Enzyme-linked immunosorbent assay. An enzyme-linked immunosorbent assay (ELISA) was performed on the sera of 22 BC and on 7 pooled healthy patients. Polystyrene 96-well flat-bottom plates were coated with 5 μg/μL SP17 recombinant protein (generated by the present inventors) and incubated overnight at 4° C. After washing and blocking with SuperBlock® buffer (Pierce, Rockford, Ill., USA), plates were placed at 37° C. for 2 hours. Each sample, as well as the negative controls (PBS supplemented with 10% FBS), were diluted 1:1000 in SuperBlock® buffer and incubated for 4 hours at RT. After washing with PBS/0.05% Tween-20, horseradish peroxidase-conjugated goat anti-human IgG (Pierce), diluted 1:5000 in SuperBlock®, was added and allowed to incubate at RT for 2 hours. Next, the 1-Step Ultra TMB-ELISA chromogenic substrate (Pierce) was added to each well for color development for 10 minutes. After blocking the reaction with sulfuric acid, the intensity was measured by the Victor2 micro plate multilabel counter (PerkinElmer, Waltham, Mass., USA) at 450 nm wavelength excitation. All samples were run in triplicate.

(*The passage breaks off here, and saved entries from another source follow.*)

/-- The last fetchable address. -/
def lastSlot : State := at_ 0x6001 { State.reset with pc := 0xFFE }
theorem witness_StepRunsTheDecodedInstruction :
    lastSlot.Fetchable ∧ lastSlot.Ready ∧ lastSlot.Quiet ∧
      decode [lastSlot.byteAt lastSlot.pc.toNat, lastSlot.byteAt (lastSlot.pc.toNat + 1)] = .ok (.ldImm 0 1, []) := by
  decide
theorem witness_StepRunsTheDecodedInstruction_exec (h : lastSlot.Fetchable) :
    ∃ t, exec (.ldImm 0 1) (lastSlot.dropInput.afterFetch h) = .next t := ⟨_, rfl⟩
/-- The three clauses at their boundaries: 4094, 4095, 4096. -/
theorem witness_FetchIsBigEndianAndChecked :
    (∃ t, lastSlot.fetch16 4094 = .ok 0x6001 t) ∧ (∃ t, lastSlot.fetch16 4095 = .raised (.memoryFault 4096) t) ∧
      (∃ t, lastSlot.fetch16 4096 = .raised (.memoryFault 4096) t) := ⟨⟨_, rfl⟩, ⟨_, rfl⟩, ⟨_, rfl⟩⟩
/-- Both values of the recorded address. -/
theorem witness_FetchOutsideMemoryFaults :
    (let s := { State.reset with mode := .running, pc := 0xFFF, inputs := [Input.quiet] }; s.Ready ∧ s.Quiet ∧ ¬ s.Fetchable) ∧
    (let s := { State.reset with mode := .running, pc := 0x1000, inputs := [Input.quiet] }; s.Ready ∧ s.Quiet ∧ ¬ s.Fetchable) := by decide
theorem witness_IllegalOpcodeIsAFatalFault :
    (at_ 0xFFFF .reset).Ready ∧ (at_ 0xFFFF .reset).Quiet ∧ (at_ 0xFFFF .reset).Fetchable ∧
      ∀ r ∈ opcodeTable, r.accepts (at_ 0xFFFF .reset).opcodeAtPc = false := by decide
theorem witness_StopCheckComesBeforeTheFetch :
    let s := { State.reset with mode := .running, stopReq := true, inputs := [Input.quiet] }
    s.mode = .running ∧ s.stopReq = true ∧ s.Quiet := by decide
theorem witness_NoCycleOutsideRunning :
    let s := { State.reset with inputs := [Input.quiet] }
    s.mode ≠ .running ∧ s.Quiet := by decide
/-- The picture of the witness below: every pixel set. -/
def allLit : Display := Vector.replicate 64 (Vector.replicate 32 true)
/-- Each arrival, in `Idle` and outside it; the cells at both ends of memory, and one of them twice. -/
theorem witness_StartAndLoadingActInIdleOnly :
    let cells : List (Fin Config.memSize × Byte) := [(0, 1), (4095, 2), (0, 3)]
    let s := { State.reset with inputs := [⟨some .start, none⟩] }
    let t := { State.reset with inputs := [⟨some (.hostFill cells), none⟩] }
    let u := { State.reset with inputs := [⟨some (.hostPicture allLit true), none⟩] }
    let w := { t with mode := .faulted, cause := 1 }
    (s.inputs = ⟨some .start, none⟩ :: [] ∧ s.mode = .idle) ∧
    (t.inputs = ⟨some (.hostFill cells), none⟩ :: [] ∧ t.mode = .idle ∧ byteAfterFill cells 0 9 = 3 ∧
      byteAfterFill cells 4095 9 = 2 ∧ byteAfterFill cells 1 9 = 9) ∧
    (u.inputs = ⟨some (.hostPicture allLit true), none⟩ :: [] ∧ u.mode = .idle) ∧
    (w.inputs = ⟨some (.hostFill cells), none⟩ :: [] ∧ w.mode ≠ .idle ∧ Arrival.hostFill cells ≠ .closed ∧
      ∀ code, Arrival.hostFill cells ≠ .key code) :=
  ⟨⟨rfl, rfl⟩, ⟨rfl, rfl, rfl, rfl, rfl⟩, ⟨rfl, rfl⟩, rfl, by decide, by simp, by simp⟩
/-- A step after which the mode is `Idle`, and one after which it is not. -/
theorem witness_ClosedLatchesAndCutsNothing :
    (∃ t, step { State.reset with inputs := [Input.quiet] } = .next t ∧ t.mode = .idle) ∧
    (∃ t, step { at_ 0x6001 State.reset with inputs := [Input.quiet] } = .next t ∧ t.mode = .running) :=
  ⟨⟨_, rfl, rfl⟩, ⟨_, rfl, rfl⟩⟩
theorem witness_ResetRestoresTheBlock :
    let s := { at_ 0x6001 State.reset with inputs := [⟨some .closed, some 0⟩] }
    s.inputs = ⟨some .closed, some 0⟩ :: [] := by decide
theorem witness_ResetKeepsWhatWasWritten :
    ∃ t, step { at_ 0xF155 { State.reset with i := 0x300 } with inputs := [⟨none, none⟩] } = .next t := ⟨_, rfl⟩
/-- A cycle that stores, outside `Idle`, and a step in which the host loads, in it. -/
theorem witness_TransactionsAccountForMemoryAndDisplay :
    ((at_ 0xF155 .reset).input.resetAfter = none ∧ (at_ 0xF155 .reset).mode ≠ .idle ∧
      ∃ t, step (at_ 0xF155 .reset) = .next t) ∧
    (let s := { State.reset with inputs := [⟨some (.hostFill [(0, 1)]), none⟩] }
     s.input.resetAfter = none ∧ ∃ t, step s = .next t) := ⟨⟨rfl, by decide, _, rfl⟩, rfl, _, rfl⟩
/-- Nothing arrives, and `closed` arrives. -/
theorem witness_KeyWaitFreezesTheMachine :
    let s := { State.reset with mode := .awaitingKey 15, inputs := [⟨none, none⟩] }
    let t := { State.reset with mode := .awaitingKey 15, inputs := [⟨some .closed, none⟩] }
    s.mode = .awaitingKey 15 ∧ s.inputs = ⟨none, none⟩ :: [] ∧ t.inputs = ⟨some .closed, none⟩ :: [] ∧
      ∀ code, some Arrival.closed ≠ some (.key code) := by decide
theorem witness_DeliveredKeyCompletesTheWait :
    let s := { State.reset with mode := .awaitingKey 15, inputs := [⟨some (.key 15), none⟩] }
    s.mode = .awaitingKey 15 ∧ s.inputs = ⟨some (.key 15), none⟩ :: [] := by decide
theorem witness_TimerLoadedIsTickedInTheSameCycle :
    let ok := fun (w : Word) (i : Instr) =>
      (at_ w .reset).Ready ∧ (at_ w .reset).Quiet ∧ (at_ w .reset).Fetchable ∧
        decodeWord (at_ w .reset).opcodeAtPc = .ok i
    ok 0xFF15 (.ldDtVx 15) ∧ ok 0xF018 (.ldStVx 0) ∧ ok 0xFF07 (.ldVxDt 15) := by decide
theorem witness_EveryStepKeepsTheInvariant : ∃ t, State.reset.Inv ∧ step State.reset = .next t :=
  ⟨_, ⟨rfl, by decide, by simp [State.reset], by decide, by decide, fun _ => rfl, fun _ => rfl,
    by simp [State.reset], by simp [State.reset]⟩, rfl⟩
/-- Each fault at its boundary, and just before it. -/
theorem witness_HandlersFaultExactlyAsListed :
    State.reset.mode ≠ .faulted ∧ raisedBy .ret .reset = some (4, 0) ∧
    raisedBy (.call 0) { State.reset with stack := List.replicate 16 0 } = some (3, 0x200) ∧
    raisedBy (.call 0) { State.reset with stack := List.replicate 15 0 } = none ∧
    raisedBy (.drw 0 0 1) { State.reset with i := 0x1000 } = some (2, 0x1000) ∧
    raisedBy (.drw 0 0 1) { State.reset with i := 0xFFF } = none ∧
    raisedBy (.drw 0 0 0) { State.reset with i := 0xFFFF } = none ∧
    raisedBy (.ldBVx 0) { State.reset with i := 0xFFE } = some (2, 0x1000) ∧
    raisedBy (.ldMemVx 15) { State.reset with i := 0xFF1 } = some (2, 0x1000) ∧
    raisedBy (.ldVxMem 15) { State.reset with i := 0xFF0 } = none := by decide
theorem witness_FaultingCycleChangesNothingElse :
    (at_ 0x00EE .reset).Ready ∧ (at_ 0x00EE .reset).Quiet ∧
      ∃ t, step (at_ 0x00EE .reset) = .next t ∧ t.mode = .faulted := ⟨by decide, by decide, _, rfl, rfl⟩
theorem witness_ReturnPopsAndSkipsTheCall :
    ({ State.reset with stack := [0x200] } : State).stack = [] ++ [0x200] ∧ State.reset.stack = [] := by decide
/-- The 16th nested call completes, the 17th overflows. -/
theorem witness_CallPushesItsOwnAddress :
    ({ State.reset with stack := List.replicate 15 0x200 } : State).stack.length ≠ 16 ∧
    ({ State.reset with stack := List.replicate 16 0x200 } : State).stack.length = 16 := by decide
theorem witness_ReturnComesBackAfterTheCall : State.reset.stack.length ≠ 16 := by decide
/-- Both outcomes of each comparison. -/
theorem witness_skips :
    State.reset.getV 0 = 0 ∧ State.reset.getV 0 ≠ 1 ∧ State.reset.getV 0 = State.reset.getV 1 ∧
      (regs [(1, 7)] .reset).getV 0 ≠ (regs [(1, 7)] .reset).getV 1 := by decide
/-- The flag clause of the flag writers is for `x` other than 15; the borrow and the carry clauses at their edges. -/
theorem witness_flagWriters :
    (14 : Reg) ≠ 15 ∧ 255 < (0xFF : Byte).toNat + (0x01 : Byte).toNat ∧ ¬ 255 < (0xFF : Byte).toNat + (0x00 : Byte).toNat ∧
      ¬ (5 : Byte).toNat < (5 : Byte).toNat := by decide
theorem witness_DecimalStoreWritesThreeDigits :
    ({ State.reset with i := 4093 } : State).i.toNat + 2 < 4096 ∧
    4096 ≤ ({ State.reset with i := 4094 } : State).i.toNat + 2 := by decide
theorem witness_RegisterStoreAndLoad :
    ({ State.reset with i := 4080 } : State).i.toNat + (15 : Reg).val < 4096 ∧
    4096 ≤ ({ State.reset with i := 4081 } : State).i.toNat + (15 : Reg).val := by decide
theorem witness_HandlersAccessMemoryAsListed :
    raisedBy (.ldBVx 0) .reset = none ∧ ∃ t, exec (.ldBVx 0) .reset = .next t := ⟨rfl, _, rfl⟩
theorem witness_FetchSeesBytesJustStored :
    let s := { State.reset with i := 4080 }
    s.i.toNat + (15 : Reg).val < 4096 ∧ (14 : Reg) < 15 ∧ ∃ t, exec (.ldMemVx 15) s = .next t := ⟨by decide, by decide, _, rfl⟩
theorem witness_RandomByteComesUnderTheMask : 7 < 8 ∧ (1 : Reg) ≠ 0 := by decide
/-- A sprite of one row at the last byte of memory, over a set and over a clear pixel. -/
def spriteAtTheEnd : State := bytes 0xFFF [0x81] (lit [(0, 0)] { State.reset with i := 0xFFF })
theorem witness_DrawExclusiveOrsTheSprite :
    1 < 16 ∧ (1 = 0 ∨ spriteAtTheEnd.i.toNat + 1 ≤ 4096) ∧
    (SpriteCovers spriteAtTheEnd 0 1 1 0 0 ∧ spriteAtTheEnd.pixel 0 0 = true) ∧
    (SpriteCovers spriteAtTheEnd 0 1 1 7 0 ∧ spriteAtTheEnd.pixel 7 0 = false) ∧
    ¬ SpriteCovers spriteAtTheEnd 0 1 1 1 0 := by
  unfold SpriteCovers; decide
/-- No rows, whatever `I` is; and a sprite that meets no set pixel. -/
theorem witness_DrawExclusiveOrsTheSprite_noCollision :
    (0 < 16 ∧ (0 = 0 ∨ ({ State.reset with i := 0xFFFF } : State).i.toNat + 0 ≤ 4096)) ∧
    ∀ px py, SpriteCovers (bytes 0xFFF [0x81] { State.reset with i := 0xFFF }) 0 1 1 px py →
      (bytes 0xFFF [0x81] { State.reset with i := 0xFFF }).pixel px py = false :=
  ⟨by decide, fun px py _ => by simp [bytes, State.pixel, State.reset]⟩
theorem witness_DrawMarksDirtyOncePerLitPixel : ∃ t, exec (.drw 0 1 1) spriteAtTheEnd = .next t := ⟨_, rfl⟩
theorem witness_DrawingTwiceRestoresTheDisplay :
    let s := bytes 0xFFF [0x81] { State.reset with i := 0xFFF }
    1 < 16 ∧ (1 = 0 ∨ s.i.toNat + 1 ≤ 4096) ∧
      (∃ t, exec (.drw 0 1 1) s = .next t ∧ t.getV 0 = s.getV 0 ∧ t.getV 1 = s.getV 1 ∧ t.getV 15 = 0) ∧
      ∃ px py, SpriteCovers s 0 1 1 px py :=
  ⟨by decide, by decide, ⟨_, rfl, rfl, rfl, rfl⟩, 0, 0, by unfold SpriteCovers; decide⟩
theorem witness_KeyWaitSuspendsTheCycle :
    (at_ 0xF30A .reset).Fetchable ∧ (at_ 0xF30A .reset).Ready ∧ (at_ 0xF30A .reset).Quiet ∧
      decodeWord (at_ 0xF30A .reset).opcodeAtPc = .ok (.ldVxK 3) := by decide
/-- Arms of the table: an instruction that does not fault answers a next state; the skips with either condition. -/
theorem witness_ProgramCounterFollowsTheTable :
    let s := { State.reset with stack := [0x200] }
    ([.cls, .ret, .jp 0, .call 0, .seImm 0 0, .seImm 0 1, .skp 0, .jpV0 0, .ldVxK 0, .drw 0 0 1].all
      (fun i => (raisedBy i s).isNone)) = true ∧
      (∃ t, exec .ret s = .next t) ∧ (∃ t, exec (.drw 0 0 1) s = .next t) ∧ ∃ t, exec (.ldVxK 0) s = .next t :=
  ⟨by decide, ⟨_, rfl⟩, ⟨_, rfl⟩, ⟨_, rfl⟩⟩
theorem witness_OnlyNamedRegistersAreWritten :
    (∃ t, exec (.addReg 0 1) .reset = .next t) ∧ ¬ writesReg (.addReg 0 1) 2 ∧
      ¬ (writesFlag (.addReg 0 1) = true ∧ (2 : Reg) = 15) ∧ writesFlag (.addReg 0 1) = true ∧
      raisedBy (.addReg 0 1) .reset = none ∧ ¬ writesReg (.addReg 0 1) 15 :=
  ⟨⟨_, rfl⟩, by unfold writesReg; decide, by decide, rfl, rfl, by unfold writesReg; decide⟩
theorem witness_EachStoreHasOnlyItsWriters :
    ∃ t, exec (.ldBVx 0) .reset = .next t := ⟨_, rfl⟩
theorem witness_HandlersUseThePortsAsListed : ∃ t, exec (.skp 0) .reset = .next t := ⟨_, rfl⟩
theorem witness_NoInstructionReadsTheSoundTimer :
    (∃ x, Instr.ldStVx 0 = .ldStVx x) ∧ ∀ x, Instr.ldDtVx 0 ≠ .ldStVx x := ⟨⟨0, rfl⟩, by simp⟩
/-- The largest program that fits. -/
theorem witness_LaunchPlacesFontAndProgram : (List.replicate 3584 (0 : Byte)).length ≤ 3584 := by
  rw [List.length_replicate]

Isolation of peripheral blood mononuclear cells and generation of dendritic cells. Peripheral blood mononuclear cells (PBMCs) from 22 BC patients were prepared by separation of heparinized blood with density gradient centrifugation performed with Ficoll-Hypaque. PBMCs were seeded into 6-well culture plates with 3 mL RPMI 1640 supplemented with 10% fetal bovine serum (FBS) at the density of 8-10×106 cells/well. After 2 hours incubation at 37° C. and 5% CO2, non-adherent cells were removed; adherent cells were maintained in RPMI 1640 supplemented with 10% FBS, 103 IU/mL interleukin 4 (IL-4) and 800 IU/mL granulocyte-macrophage colony-stimulating factor (GM-CSF). After 1-week culture, dendritic cells (DCs) were harvested and pulsed with SP17 protein [26].

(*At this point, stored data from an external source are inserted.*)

-- ==== Sys2Proof/Syntax.lean ====
section
/-! DEFINITION. The commands of MBD as syntax: one constructor per row of the opcode map (R104). The immediates are the fields of
R101 and R102 as they stand; operands that come from `A0` to `A2` are not part of the word. -/

namespace Sys2Proof

/-- The 27 commands (R104). -/
inductive Instr where
  | readU8
  | readBytes (cnt : BitVec 24)
  | resetBits
  | seek
  | popBit
  | popInt (n : BitVec 6)
  | popSint (n : BitVec 6)
  | popLength
  | popUe
  | popSe
  | popVlc (t : BitVec 8)
  | setQuant (q : BitVec 6)
  | addQuant
  | setDcttab (n : BitVec 6)
  | coef (sel : BitVec 4) (plane : BitVec 2)
  | ipred (sel : BitVec 4) (plane : BitVec 2)
  | pmodeReset
  | ipredP (sel : BitVec 4) (plane : BitVec 2)
  | mc (sel : BitVec 4) (plane : BitVec 2)
  | rotate
  | emitFrame
  | mvpReset
  | mvpRefresh
  | mvpSet
  | median3
  | adec (codec : BitVec 4) (chan : BitVec 8)
  | resetUnit
  deriving DecidableEq, Repr

end Sys2Proof
end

Dendritic Cell (DC) pulsing. DCs were washed twice with PBS and transferred in a 50 mL polypropylene tube. The recombinant protein (developed in the inventor's laboratory) SP17 (rSP17) was mixed with the cationic lipid DOTAP (Roche, Mannheim, Germany) at room temperature for 20 minutes, then added to the DCs for 3 hours at 37° C.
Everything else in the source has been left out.